Swimmer's ear is an inflammation, irritation, or infection of the outer ear and ear canal. When water is trapped in the ear canal, bacteria that normally inhabit the skin and ear canal multiply, causing infection and irritation of the ear canal. You're protected by your ear's shape, which tips fluid out, and by its lining, which has acidic properties that protect against bacteria and fungi. Most of the time, water can run in and out of the ear canal without causing a problem. For instance, you don't usually get swimmer's ear from taking baths or showers. Dry skin or eczema , scratching the ear canal, vigorous ear cleaning with cotton-tipped applicators, or inserting foreign objects like bobby pins or paper clips into the ear can all increase the risk of developing otitis externa. Swimmer's ear is an infection of your outer ear and ear canal. Another common cause is excessive and improper cleaning of wax from the ears. Not only does wax protect the ear canal from excess moisture, but it also harbors friendly bacteria. It can be associated with a middle ear infection (otitis media) if the eardrum ruptures.
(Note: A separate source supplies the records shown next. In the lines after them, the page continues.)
-- ==== Sys2Proof/Machine/Dispatch.lean ====
section
/-! DEFINITION. The dispatch: one arm for each constructor of `Instr`. -/

namespace Sys2Proof.Machine

def exec (i : Instr) (s : State) : Host.Outcome State Fault Refusal :=
  match i with
  -- host commands
  | .configure d pwr freq => Sys2Proof.Machine.execConfigure d pwr freq s
  | .transmit addr dev act => Sys2Proof.Machine.execTransmit addr dev act s
  | .buildFrameCmd addr dev act => Sys2Proof.Machine.execBuildFrameCmd addr dev act s
  | .configureDefault => Sys2Proof.Machine.execConfigureDefault s
  | .on addr dev => Sys2Proof.Machine.execOn addr dev s
  | .off addr dev => Sys2Proof.Machine.execOff addr dev s
  | .illegal w => Sys2Proof.Machine.execIllegal w s
  -- configure steps
  | .cReset => Sys2Proof.Machine.execCReset s
  | .cSleep => Sys2Proof.Machine.execCSleep s
  | .cBitrate => Sys2Proof.Machine.execCBitrate s
  | .cFreq => Sys2Proof.Machine.execCFreq s
  | .cPower => Sys2Proof.Machine.execCPower s
  | .cStandby => Sys2Proof.Machine.execCStandby s
  | .cPreamble => Sys2Proof.Machine.execCPreamble s
  | .cPacket => Sys2Proof.Machine.execCPacket s
  | .cPayload => Sys2Proof.Machine.execCPayload s
  | .cShaping => Sys2Proof.Machine.execCShaping s
  -- transmit steps
  | .tPayload => Sys2Proof.Machine.execTPayload s
  | .tMode => Sys2Proof.Machine.execTMode s
  | .tFifo => Sys2Proof.Machine.execTFifo s
  -- register interface
  | .wr a v => Sys2Proof.Machine.execWr a v s
  | .wrBurst a bs => Sys2Proof.Machine.execWrBurst a bs s
  | .rd a => Sys2Proof.Machine.execRd a s
  -- line codec and framer
  | .zero => Sys2Proof.Machine.execZero s
  | .one => Sys2Proof.Machine.execOne s
  | .silence => Sys2Proof.Machine.execSilence s
  | .cmdPacket addr dev act => Sys2Proof.Machine.execCmdPacket addr dev act s
  | .endPacket addr => Sys2Proof.Machine.execEndPacket addr s
  | .buildFrame addr dev act => Sys2Proof.Machine.execBuildFrame addr dev act s

end Sys2Proof.Machine
end

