-- ==== Sys2Proof/Laws/State.lean ====
section
/-! SUPPORT. One lemma for each field and each update of the state: what the update writes there, or that it leaves the field
as it was. -/

namespace Sys2Proof.Machine

variable (s : State) (c : Core)

@[simp] theorem Core.setSeq_seq (q : Seq) : (c.setSeq q).seq = q := rfl
@[simp] theorem Core.setSeq_lastErr (q : Seq) : (c.setSeq q).lastErr = c.lastErr := rfl
@[simp] theorem Core.setSeq_errStep (q : Seq) : (c.setSeq q).errStep = c.errStep := rfl
@[simp] theorem Core.setSeq_freqHz (q : Seq) : (c.setSeq q).freqHz = c.freqHz := rfl
@[simp] theorem Core.setSeq_powerReq (q : Seq) : (c.setSeq q).powerReq = c.powerReq := rfl
@[simp] theorem Core.setSeq_frf (q : Seq) : (c.setSeq q).frf = c.frf := rfl
@[simp] theorem Core.setSeq_paDac (q : Seq) : (c.setSeq q).paDac = c.paDac := rfl
@[simp] theorem Core.setSeq_paConfig (q : Seq) : (c.setSeq q).paConfig = c.paConfig := rfl
@[simp] theorem Core.setSeq_shadowMode (q : Seq) : (c.setSeq q).shadowMode = c.shadowMode := rfl
@[simp] theorem Core.setSeq_plenCache (q : Seq) : (c.setSeq q).plenCache = c.plenCache := rfl
@[simp] theorem Core.setSeq_txModeSet (q : Seq) : (c.setSeq q).txModeSet = c.txModeSet := rfl
@[simp] theorem Core.setSeq_fb (q : Seq) : (c.setSeq q).fb = c.fb := rfl
@[simp] theorem Core.setSeq_fifoPos (q : Seq) : (c.setSeq q).fifoPos = c.fifoPos := rfl
@[simp] theorem Core.setSeq_chunkIdx (q : Seq) : (c.setSeq q).chunkIdx = c.chunkIdx := rfl
@[simp] theorem Core.setSeq_cur (q : Seq) : (c.setSeq q).cur = c.cur := rfl
@[simp] theorem Core.setSeq_result (q : Seq) : (c.setSeq q).result = c.result := rfl

@[simp] theorem Core.setErr_seq (e : BitVec 3) (q : Seq) : (c.setErr e q).seq = c.seq := rfl
@[simp] theorem Core.setErr_lastErr (e : BitVec 3) (q : Seq) : (c.setErr e q).lastErr = e := rfl
@[simp] theorem Core.setErr_errStep (e : BitVec 3) (q : Seq) : (c.setErr e q).errStep = q := rfl
@[simp] theorem Core.setErr_freqHz (e : BitVec 3) (q : Seq) : (c.setErr e q).freqHz = c.freqHz := rfl
@[simp] theorem Core.setErr_powerReq (e : BitVec 3) (q : Seq) : (c.setErr e q).powerReq = c.powerReq := rfl
@[simp] theorem Core.setErr_frf (e : BitVec 3) (q : Seq) : (c.setErr e q).frf = c.frf := rfl
@[simp] theorem Core.setErr_paDac (e : BitVec 3) (q : Seq) : (c.setErr e q).paDac = c.paDac := rfl
@[simp] theorem Core.setErr_paConfig (e : BitVec 3) (q : Seq) : (c.setErr e q).paConfig = c.paConfig := rfl
@[simp] theorem Core.setErr_shadowMode (e : BitVec 3) (q : Seq) : (c.setErr e q).shadowMode = c.shadowMode := rfl
@[simp] theorem Core.setErr_plenCache (e : BitVec 3) (q : Seq) : (c.setErr e q).plenCache = c.plenCache := rfl
@[simp] theorem Core.setErr_txModeSet (e : BitVec 3) (q : Seq) : (c.setErr e q).txModeSet = c.txModeSet := rfl
@[simp] theorem Core.setErr_fb (e : BitVec 3) (q : Seq) : (c.setErr e q).fb = c.fb := rfl
@[simp] theorem Core.setErr_fifoPos (e : BitVec 3) (q : Seq) : (c.setErr e q).fifoPos = c.fifoPos := rfl
@[simp] theorem Core.setErr_chunkIdx (e : BitVec 3) (q : Seq) : (c.setErr e q).chunkIdx = c.chunkIdx := rfl
@[simp] theorem Core.setErr_cur (e : BitVec 3) (q : Seq) : (c.setErr e q).cur = c.cur := rfl
@[simp] theorem Core.setErr_result (e : BitVec 3) (q : Seq) : (c.setErr e q).result = c.result := rfl
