theorem packetOperands_cmdPacket (a : NetAddr) (d : Device) (c : Action) (bs : List Byte) :
    packetOperands (cmdPacket defaultParams a d c ++ bs) = some (d, c) := by
  have htake : (cmdPacket defaultParams a d c ++ bs).take 13 = cmdPacket defaultParams a d c :=
    List.take_left' (cmdPacket_length ..)
  rw [packetOperands, packetAddr_cmdPacket, htake]
  cases hfind : deviceActions.find? _ with
  | none => simpa using List.find?_eq_none.mp hfind (d, c) (mem_deviceActions d c)
  | some dc =>
    obtain ⟨hd, hc⟩ := cmdPacket_injective (by decide) (by decide) (of_decide_eq_true (List.find?_some hfind :))
    rw [← hd, ← hc]

theorem decodePacket_cmdPacket (a : NetAddr) (d : Device) (c : Action) :
    decodePacket (cmdPacket defaultParams a d c) = .instr (.cmdPacket a d c) := by
  have haddr := packetAddr_cmdPacket defaultParams a d c []
  have hoperands := packetOperands_cmdPacket a d c []
  rw [List.append_nil] at haddr hoperands
  simp [decodePacket, cmdPacket_length, haddr, hoperands, cmdPacket_ne_endPacket]

theorem decodePacket_endPacket (a : NetAddr) :
    decodePacket (endPacket defaultParams a) = .instr (.endPacket a) := by
  simp [decodePacket, endPacket_length, packetAddr_endPacket]

theorem buildFrame_first (p : Params) (a : NetAddr) (d : Device) (c : Action) :
    ∃ bs, buildFrame p a d c = cmdPacket p a d c ++ bs := by
  rw [buildFrame, cmdRepeat, List.replicate_succ, List.flatten_cons, List.append_assoc]
  exact ⟨_, rfl⟩

theorem decodeFrame_buildFrame (a : NetAddr) (d : Device) (c : Action) :
    decodeFrame (buildFrame defaultParams a d c) = .instr (.buildFrame a d c) := by
  obtain ⟨bs, hfirst⟩ := buildFrame_first defaultParams a d c
  have haddr : packetAddr (buildFrame defaultParams a d c) = a := by rw [hfirst, packetAddr_cmdPacket]
  have hoperands : packetOperands (buildFrame defaultParams a d c) = some (d, c) := by
    rw [hfirst, packetOperands_cmdPacket]
  rw [decodeFrame, hoperands]
  simp [haddr]

/-- Settles O13, by the format of the row. -/
theorem decodeOfEncodeAgrees : Obligations.DecodeOfEncodeAgrees := by
  intro i hwf
  cases i with
  | configure d pwr freq => exact congrArg Decoded.instr (decodeCmd_encodeConfigure d pwr freq)
  | transmit addr dev act => exact congrArg Decoded.instr (decodeCmd_encodeTransmit addr dev act)
  | buildFrameCmd addr dev act => exact congrArg Decoded.instr (decodeCmd_encodeBuildFrame addr dev act)
  | configureDefault => decide
  | on addr dev => exact congrArg Decoded.instr (decodeCmd_encodeTransmit addr dev 0x01)
  | off addr dev => exact congrArg Decoded.instr (decodeCmd_encodeTransmit addr dev 0x00)
  | illegal w => exact congrArg Decoded.instr (decodeCmd_of_no_row (by simpa [wellFormed] using hwf))
  | wr a v => exact decodeTxn_write a (List.cons_ne_nil v [])
  | wrBurst a bs => exact decodeTxn_write a (by simpa [wellFormed] using hwf)
  | rd a => exact decodeTxn_read a
  | cmdPacket a d c => exact decodePacket_cmdPacket a d c
  | endPacket a => exact decodePacket_endPacket a
  | buildFrame a d c => exact decodeFrame_buildFrame a d c
  | _ => rfl

end Sys2Proof
end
People with diabetes or those whose immune systems are weakened can develop a more worrisome form of the disorder that might require hospitalization for intensive medical treatment.

This is a fungal infection that often afflicts the ear of a person who spends a lot of time in water, a swimmer or a diver. The patient complains of severe itching and occasionally there is a discharge from the ear. The moisture can cause the skin inside the ear canal to dry out and flake. A break in the skin, which may result from trying to scratch the persistent itch of the dry and flaky skin, can allow bacteria or (more rarely) a fungus to invade the tissue of the ear canal and cause an infection. Usually, when people say a kid has an ear infection, they mean otitis media (say: me -dee-uh), an infection of the middle ear. This might happen when the kid gets a cold Because the condition occurs most often during the summer with exposure of the ear to water while swimming, many people call it swimmer's ear. Water from a bath or shower can trigger the condition, too. Bacteria get a chance to grow when water stays in the ear canal and it washes away the protective coating of earwax. A lot of swimming can wash away that wax protection and lead to these wet conditions in the ear canal. Bacteria grow and the ear canal gets red and swollen. Usually, self-care steps can relieve the symptoms of swimmer's ear. However, a severe case of swimmer's ear will require a trip to your doctor.

Herbal Medicines and Natural Home Remedies for Swimmer's Ear

After a swim use a blow dryer for thirty seconds. .Wear earplugs when you go for swimming.

A few drops of alcohol will kill germs in your ear.

Equal drops of alcohol and white vinegar, if put in the ear will kill fungus and bacteria.